Tensor Programs VI: Feature Learning in Infinite-Depth Neural Networks

Greg Yang,Dingli Yu,Chen Zhu,Soufiane Hayou
2023-10-13
Abstract:By classifying infinite-width neural networks and identifying the *optimal* limit, Tensor Programs IV and V demonstrated a universal way, called $\mu$P, for *widthwise hyperparameter transfer*, i.e., predicting optimal hyperparameters of wide neural networks from narrow ones. Here we investigate the analogous classification for *depthwise parametrizations* of deep residual networks (resnets). We classify depthwise parametrizations of block multiplier and learning rate by their infinite-width-then-depth limits. In resnets where each block has only one layer, we identify a unique optimal parametrization, called Depth-$\mu$P that extends $\mu$P and show empirically it admits depthwise hyperparameter transfer. We identify *feature diversity* as a crucial factor in deep networks, and Depth-$\mu$P can be characterized as maximizing both feature learning and feature diversity. Exploiting this, we find that absolute value, among all homogeneous nonlinearities, maximizes feature diversity and indeed empirically leads to significantly better performance. However, if each block is deeper (such as modern transformers), then we find fundamental limitations in all possible infinite-depth limits of such parametrizations, which we illustrate both theoretically and empirically on simple networks as well as Megatron transformer trained on Common Crawl.
Neural and Evolutionary Computing,Disordered Systems and Neural Networks,Probability
What problem does this paper attempt to address?

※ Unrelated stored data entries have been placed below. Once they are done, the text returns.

-- ==== Sys2Proof/Syntax.lean ====
section
/-! DEFINITION. The instructions of the Selevin set and the other steps of the package, as syntax: R157 to R181, and
the operations and events of the table (95_what_each_step_holds.md). -/

namespace Sys2Proof

/-- A scalar register s0 to s63 (R63). -/
abbrev SReg := BitVec 6

/-- A vector register v0 to v127 (R59). -/
abbrev VReg := BitVec 7

/-- A lane-mask register k0 to k11 (R38); 12 to 15 are not well formed. -/
abbrev KReg := BitVec 4

/-- A source operand (R166). -/
inductive Src where
  | v (r : VReg)
  | s (r : SReg)
  /-- An integer constant 0 to 31 (codes 0xC0 to 0xDF). -/
  | int (n : BitVec 5)
  /-- An f32 constant (codes 0xE0 to 0xE7). -/
  | fk (c : BitVec 3)
  | l0 | l1 | l2
  | laneid
  | exm
  | sc
deriving DecidableEq, Repr

/-- Rounding modes (R76). -/
inductive Rnd where
  | rne | rz | rd | ru
deriving DecidableEq, Repr

/-- Element formats and their type codes, in the order of the codes (R74). -/
inductive Fmt where
  | f32 | f16 | bf16 | e4m3 | e5m2 | e2m1 | e8m0 | s8 | s16 | s32 | n8 | n16 | n32 | s64 | n64 | bnd
deriving DecidableEq, Repr

/-- Scopes (R125). -/
inductive Scope where
  | wp | core | grp | dev | pool | sys
deriving DecidableEq, Repr

/-- Orders of a memory instruction (R128). -/
inductive Order where
  | plain | acq | rel | ar
deriving DecidableEq, Repr

/-- GMEM access widths (R174). -/
inductive Width where
  | b8 | b16 | b32 | b64 | b128 | s8 | s16
deriving DecidableEq, Repr

/-- Atomic operations (R174). -/
inductive Aop where
  | iadd | iminS | iminN | imaxS | imaxN | and | or | xor | xchg | faddF32 | fminF32 | fmaxF32 | faddBf16x2
deriving DecidableEq, Repr

/-- Compare conditions; the c-forms are the certain ones (R172, R207). -/
inductive Cond where
  | eq | ne | lt | le | gt | ge | ord | uno | ceq | cne | clt | cle | cgt | cge
deriving DecidableEq, Repr

/-- Operations of redux and scan (R218). -/
inductive RedOp where
  | iadd | iminS | iminN | imaxS | imaxN | and | or | xor | fadd | fmin | fmax
deriving DecidableEq, Repr

/-- Shuffle segment widths (R217). -/
inductive Seg where
  | w32 | w2 | w4 | w8 | w16
deriving DecidableEq, Repr

/-- Reduction operations of copies and collectives (R181). -/
inductive Rop where
  | add | min | max
deriving DecidableEq, Repr

/-- Logical B shapes (R179, R258). -/
inductive BShape where
  | k64 | k128 | k256
deriving DecidableEq, Repr

/-- A predicate field: 0 for none, 1 to 11 for a mask register, and its complement bit (R164). -/
structure Pred where
  k : KReg
  neg : Bool
deriving DecidableEq, Repr

/-- The modifiers and destination of a VWIDE instruction (R164, R195, R196). -/
structure Wide where
  d : VReg
  nw : Bool
  /-- 0 none, 1 to 3 for l0 to l2 (R196). -/
  cap : BitVec 2
  pred : Pred
  xl : BitVec 4
  neg : BitVec 3
  abs : Bool
  rnd : Rnd
  /-- 0 governed, 1 at most P1, 2 P0 only (R91). -/
  prec : BitVec 2
deriving DecidableEq, Repr

/-- The fields of a GMEM instruction (R164, R174, R224). -/
structure Gmem where
  vdata : VReg
  pair : BitVec 5
  voff : VReg
  dc : BitVec 3
  imm : BitVec 12
  width : Width
  scope : Scope
  order : Order
  aop : Aop
  rp : Bool
  chk : Bool
  novoff : Bool
  hint : BitVec 4
deriving DecidableEq, Repr

/-- A matrix operand specifier, inline or in a scalar register (R179, R180). -/
inductive MatSpec where
  | inline (bits : Word)
  | reg (s : SReg)
deriving DecidableEq, Repr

This paper discusses the impact of increasing width and depth on performance in deep neural networks. The research primarily focuses on depth parameterization, particularly the block multiplier and learning rate in deep residual networks (ResNets). The authors propose a new approach called Depth-µP, which extends the Maximal Update Parametrization (µP) to address the hyperparameter transfer problem when increasing depth. Depth-µP maximizes feature learning and diversity within single-layer blocks of ResNets, allowing for hyperparameter transfer between networks at different depths. In infinite-width ResNets, Depth-µP ensures the stability of feature learning by adjusting the scale factor (inversely proportional to the square root of depth) and learning rate (inversely proportional to the square root of depth) for each residual block. The study finds that absolute value nonlinearity maximizes feature diversity, thereby improving performance. However, limitations exist for depth increases in multi-layer blocks (such as modern Transformers), which have been shown theoretically and practically. These limitations demonstrate that all possible infinite-depth restrictions have their own limitations. The paper also points out that while increasing depth generally improves performance, exceeding a certain number of layers may result in performance degradation or require hyperparameter adjustments. Depth-µP addresses this issue by providing a comprehensive strategy for width and depth expansion, ensuring maximum feature learning and reducing the cost of hyperparameter tuning. Furthermore, the paper reveals inherent problems for blocks with depth greater than 2, as the interaction between weights becomes additive rather than multiplicative, affecting diversity and causing performance decline. Therefore, current hyperparameter transfer methods need to be reconsidered. In conclusion, this paper attempts to address the problem of effectively increasing network depth in deep neural networks without sacrificing performance and training stability. It proposes a new depth expansion strategy called Depth-µP to achieve better feature learning and hyperparameter transfer.